So wanton and prodigious were the thefts that Roland quotes the US Army Post Office which raised a sign saying, “The best loot in the world passes through these doors.”
While it would be naïve to suppose that Americans would not loot the vanquished - after all it is the traditional aftermath of battle - it is also true that it was stoked by the hatred of the Jew Theodore Newman Kauffman whose book Germany Must Perish! provided ample impetus to a base desire. More specifically Kauffman and the Jews called for the extinction of Germany as a nation 4 years prior to the outbreak of war.
With the fanning of such hatred of the Hun, it is quite easy to see why American soldiers, following the examples of their commanders, found a bounty of booty all throughout Europe.
Roland recounts how Americans trashed homes, commandeered them for use, destroyed them, then moved on to repeat the cycle again.
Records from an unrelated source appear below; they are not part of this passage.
/-- The outputs of a task are written and performed: its status, visible at pkg with them; successors in slot order, flags, and the signal
(R275, R421). -/
def State.completeTask (s : State) (vf n : Nat) (t : Task) (cell : Nat) : State :=
  let die := dieOf cell
  let s := (s.taskStatus vf die n (if t.rcnt = 0 then 1 else 3)).settle.dropTask vf n
  let s := ((upto 4).map t.succ).foldl (fun s m =>
    if m = 0xFFFF then s else s.decrement vf m (fun s => s.reportPoster t Code.depunder (s.recVa vf m))) s
  let s := s.posterFlags t
  if t.sem = 0xFFFF then s
  else
    match s.taskSignal vf cell die t.sem t.inc with
    | some s => s
    | none => s.reportPoster t Code.semmap (s.recVa vf n)

/-- TASK_COMPLETION (R275, R434): the output writes that are due are made; when the last has been acknowledged the task completes, or, if it
has been cancelled, only ends (R279). -/
def execTaskCompletion (vf n : Nat) (s : State) : Host.Outcome State Fault Refusal :=
  match s.task vf n with
  | none => .next s
  | some t =>
    match t.run with
    | none => .next s
    | some r =>
      match r.checked with
      | none => .next s
      | some k =>
        let now := (s.groupTime r.cell)
        if !s.groupRuns vf r then .next s
        else
          match s.taskWrites vf (dieOf r.cell) (r.writes.filter (fun w => decide (k + w.1 ≤ now))) r.cover with
          | .error (e, s) => .next (if t.dead then s.endCancelled vf n t else s.failTask vf n t e)
          | .ok (cover, s) =>
            let rest := r.writes.filter (fun w => !decide (k + w.1 ≤ now))
            if now < k + 72 || !rest.isEmpty || !s.performed cover then
              .next (s.modTask vf n (fun t => { t with run := some { r with writes := rest, cover := cover } }))
            else .next (if t.dead then s.endCancelled vf n t else s.completeTask vf n t r.cell)

/-! ### Cancellation of a branch (R279) -/

/-- A task is cancelled: at once unless it runs, when it stops at its next boundary, or ends with the drain that it has issued. -/
def State.cancelTask (s : State) (vf n : Nat) (t : Task) : State :=
  if t.run.isSome then s.modTask vf n (fun t => { t with dead := true }) else s.endCancelled vf n t

/-- A branch lies in the subtree of b. -/
def State.inSubtree (s : State) (vf die b i : Nat) : Bool :=
  match s.branchChain vf die 64 i with
  | .ok (some l) => l.any (fun e => e.1 == b)
  | _ => false

/-- A cancellation takes effect: br.dead is set, for every die at once; the tasks of the subtree are cancelled, and its KV sequences freed. The
tasks that still run are listed. -/
def State.applyCancel (s : State) (k : Cancel) : List (Nat × Nat) × State :=
  let die := dieOf k.cell
  let b := k.branch.toNat % 4096
  let va := (s.vf k.vf).cfg.branch + 8 * b
  match s.branchEntry k.vf die b with
  | .error (e, _) => ([], s.reportItem k.cell k.sc k.launch k.idx { eng := 7, code := e, taddr := BitVec.ofNat 64 va })
  | .ok none => ([], s)
  | .ok (some e) =>
    if e / 4096 % 256 ≠ k.branch.toNat / 4096 then ([], s)
    else
      let s := match s.writeVa none k.vf die va (leBytes (if e / 2 ^ 30 % 2 = 1 then e else e + 2 ^ 30) 8) with
        | .ok (_, s) => s.settle
        | .error _ => s
      let hit := (s.vf k.vf).tasks.filter (fun x => s.inSubtree k.vf die b (x.2.br % 4096))
      ((hit.filter (fun x => x.2.run.isSome)).map (fun x => (x.1, x.2.order)),
       (hit.foldl (fun s x => s.cancelTask k.vf x.1 x.2) s).kvFreeTagged k.vf (fun br => s.inSubtree k.vf die b (br % 4096)))

/-- BRANCH_CANCELLATION (R279, R281): cancellation i takes effect; when every cancelled task has stopped, its semaphore is signalled, as a
release at pkg of the writes of every die, the status writes among them (R261). -/
def execBranchCancellation (i : Nat) (s : State) : Host.Outcome State Fault Refusal :=
  match s.cancels[i]? with
  | none => .next s
  | some k =>
    if (s.cancels.take i).any (fun q => q.stopped.isNone && q.cell == k.cell && q.sc == k.sc) || (s.cell k.cell).vf != some k.vf then .next s
    else
      match k.stopped with
      | none =>
        let (l, s) := s.applyCancel k
        .next { s with cancels := modifyAt (fun k => { k with stopped := some l }) s.cancels i }
      | some l =>
        if l.any (fun x => match s.task k.vf x.1 with | some t => t.order == x.2 | none => false) then .next s
        else
          let s := { s with cancels := removeAt s.cancels i }
          match k.sem.bind (fun v => s.resolve k.vf (BitVec.ofNat 8 v.toNat)) with
          | some ps =>
            .next (s.signal { ps := ps, n := 1, cover := ([0, 1, 2, 3].flatMap (fun d => s.cover d 3)).eraseDups, cell := k.cell, sc := 5,
                              vf := k.vf, due := s.semDue k.cell ps })
          | none => .next s

end Sys2Proof.Machine
end

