/-- Where the save area keeps the stripes of a cell, and the landings of a bulkhead (R412). -/
def State.saveAt (s : State) (vf b : Nat) : Nat :=
  let v := s.vf vf
  v.saveBase + 0x1000000 * ((shapeBhs v.cfg.shape).findIdx? (fun x => x == b)).getD 0

def State.stripeAt (s : State) (vf c n : Nat) : Nat := s.saveAt vf (bhOf c) + (if c % 2 = 0 then 0 else 0x600000) + 2048 * n
def State.landingAt (s : State) (vf b n : Nat) : Nat := s.saveAt vf b + 0xC00000 + 65536 * n

/-- Where the save area keeps the core image of a cell (R412). -/
def State.coreAt (s : State) (vf c : Nat) : Nat := s.saveAt vf (bhOf c) + (if c % 2 = 0 then 0xE00000 else 0xF00000)

/-- The bytes of a core image. -/
def CoreImage.bytes (k : CoreImage) : List Byte := (upto k.size).map (Config.coreByte k.cell k.lands)

/-- The core image of a cell now. -/
def State.coreImage (s : State) (vf c : Nat) : CoreImage :=
  { cell := (s.cell c).image, lands := s.landImage c, size := min (s.coreSize vf c) 0xFF000 }

/-- The core image of a cell is copied, and its blocks are valid. -/
def State.saveCore (s : State) (vf c : Nat) : State :=
  (s.kvPlace (placed (s.coreAt vf c) (s.coreImage vf c).bytes)).modVf vf
    (fun v => { v with valid := { v.valid with cores := tput c (s.coreImage vf c) v.valid.cores } })

/-- The dirty stripes of a cell are copied. -/
def State.saveStripes (s : State) (vf c : Nat) : State :=
  let x := s.cell c
  let ns := marked x.dirty
  let s := ns.foldl (fun s n => s.kvPlace (placed (s.stripeAt vf c n) (bytesAt x.scratch (2048 * n) 2048))) s
  (s.modCell c (fun x => { x with dirty := [] })).modVf vf (fun v => { v with valid := { v.valid with
    stripes := tput c (ns.foldl (fun t n => tput n true t) (tget [] v.valid.stripes c)) v.valid.stripes } })

/-- The dirty landings of a bulkhead are copied. -/
def State.saveLandings (s : State) (vf b : Nat) : State :=
  let x := s.bh b
  let ns := (x.landings.filter (fun e => e.2.dirty)).map (fun e => e.1)
  let s := ns.foldl (fun s n => s.kvPlace (placed (s.landingAt vf b n) (bytesAt (s.landing b n).bytes 0 65536))) s
  (s.modBh b (fun x => { x with landings := x.landings.map (fun e => (e.1, { e.2 with dirty := false })) })).modVf vf
    (fun v => { v with valid := { v.valid with lvalid := tput b (ns.foldl (fun t n => tput n true t) (tget [] v.valid.lvalid b)) v.valid.lvalid } })

/-- The dies of a group. -/
def groupDies (sh : Nat) : List Nat := ((groupCells sh).map dieOf).eraseDups

/-- Nothing of a cell is left to copy: no line is dirty, and its core image is in the save area as it is now. -/
def State.copied (s : State) (vf c : Nat) : Bool :=
  (marked (s.cell c).dirty).isEmpty && (c % 2 != 0 || tcount (fun l => l.dirty) (s.bh (bhOf c)).landings == 0) &&
    (match tfind c (s.vf vf).valid.cores with | some k => k.cell == (s.cell c).image && k.lands == s.landImage c | none => false)

/-- Everything of some cells that is to be saved is copied (R413). -/
def State.copyCells (s : State) (vf : Nat) (cs : List Nat) : State :=
  let s := cs.foldl (fun s c => s.saveStripes vf c) s
  let s := (cs.filter (fun c => c % 2 == 0)).foldl (fun s c => s.saveLandings vf (bhOf c)) s
  cs.foldl (fun s c => s.saveCore vf c) s

/-- A die's yarder copies for another group. -/
def State.yarderBusy (s : State) (sh die : Nat) : Bool :=
  s.groups.any (fun g => g.1 != sh && (match g.2.switch with | some w => (tfind die w.begun).isSome && !w.saved.contains die | none => false))

/-- The copies of a die, the time that they take (R433) and the scan of the mats that are saved before them. -/
def State.beginCopies (s : State) (sh die : Nat) (w : Switch) (cs : List Nat) : State :=
  let scan := if cs.any (fun c => (s.cell c).choice != some .drain && (s.cell c).savedMats != 0) then scanNs else 0
  let ends := max s.wall (tget 0 w.begun die) + scan + s.copyNs w.out die
  let w : Switch := { w with begun := tput die ends w.begun, saved := w.saved.filter (fun d => d != die) }
  (s.copyCells w.out cs).modGroup sh (fun g => { g with switch := some w })

/-- YARDER_SAVE (R413, R433): a die's save begins once its cells have closed, when the yarder copies for no other VF, and is complete when the time of
its copies has passed; what has been written since is copied again. A save after sr.dl does not count. -/
def execYarderSave (sh die : Nat) (s : State) : Host.Outcome State Fault Refusal :=
  match (s.group sh).switch with
  | none => .next s
  | some w =>
    let cs := (groupCells sh).filter (fun c => dieOf c == die)
    if cs.isEmpty || decide (w.deadline < s.wall) || !cs.all s.settled then .next s
    else if (tfind die w.begun).isNone || !cs.all (s.copied w.out) then
      .next (if s.yarderBusy sh die then s else s.beginCopies sh die w cs)
    else if w.saved.contains die || decide (s.wall < tget 0 w.begun die) then .next s
    else .next (s.modGroup sh (fun g => { g with switch := some { w with saved := w.saved ++ [die] } }))

/-- Every die of a group has completed its save, and nothing has been written since. -/
def State.saveComplete (s : State) (sh : Nat) (w : Switch) : Bool :=
  (groupDies sh).all (fun d => w.saved.contains d) && (groupCells sh).all (s.copied w.out)
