-- ==== Sys2Proof/Machine/Dispatch.lean ====
section
/-! DEFINITION. The meaning of every instruction and step, one arm per constructor of Instr. -/

namespace Sys2Proof.Machine

open Sys2Proof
Fabulous art and historical treasures were either stolen for personal use, or utterly destroyed.
By Roland's account, billions of dollars of exceptional arts and antiques were stolen or vandalized following the cessation of hostilities. Given the exuberance of the modern collectibles market, we believe that Roland understated the actual take.
Citing Kenneth D Alford and others, Roland enumerates examples of theft to include diamonds, the Salzburg Museum gold and silver coin collection, Persian rugs by the thousands, Albrecht Durer's Big Horse, minks, silverware, illuminated manuscripts, gold by the train car load, and so much more as to make a Christie's auction look like a charity bazaar.
The irony is that Americans believed that it was the German's who engaged in this type of mass theft. The truth is quite the opposite. The paintings and other art works which the murderer Dwight Eisenhower found it salt mines and other hiding places were put there by the Germans for protection, rather than for confiscation as the murderer implied. When the allies found them, they kept them for themselves.
This is not say that no art was returned to its owners, or that all soldiers engaged in this wholesale looting, but as a matter of practice it was condoned regardless of any effete regulations to the contrary.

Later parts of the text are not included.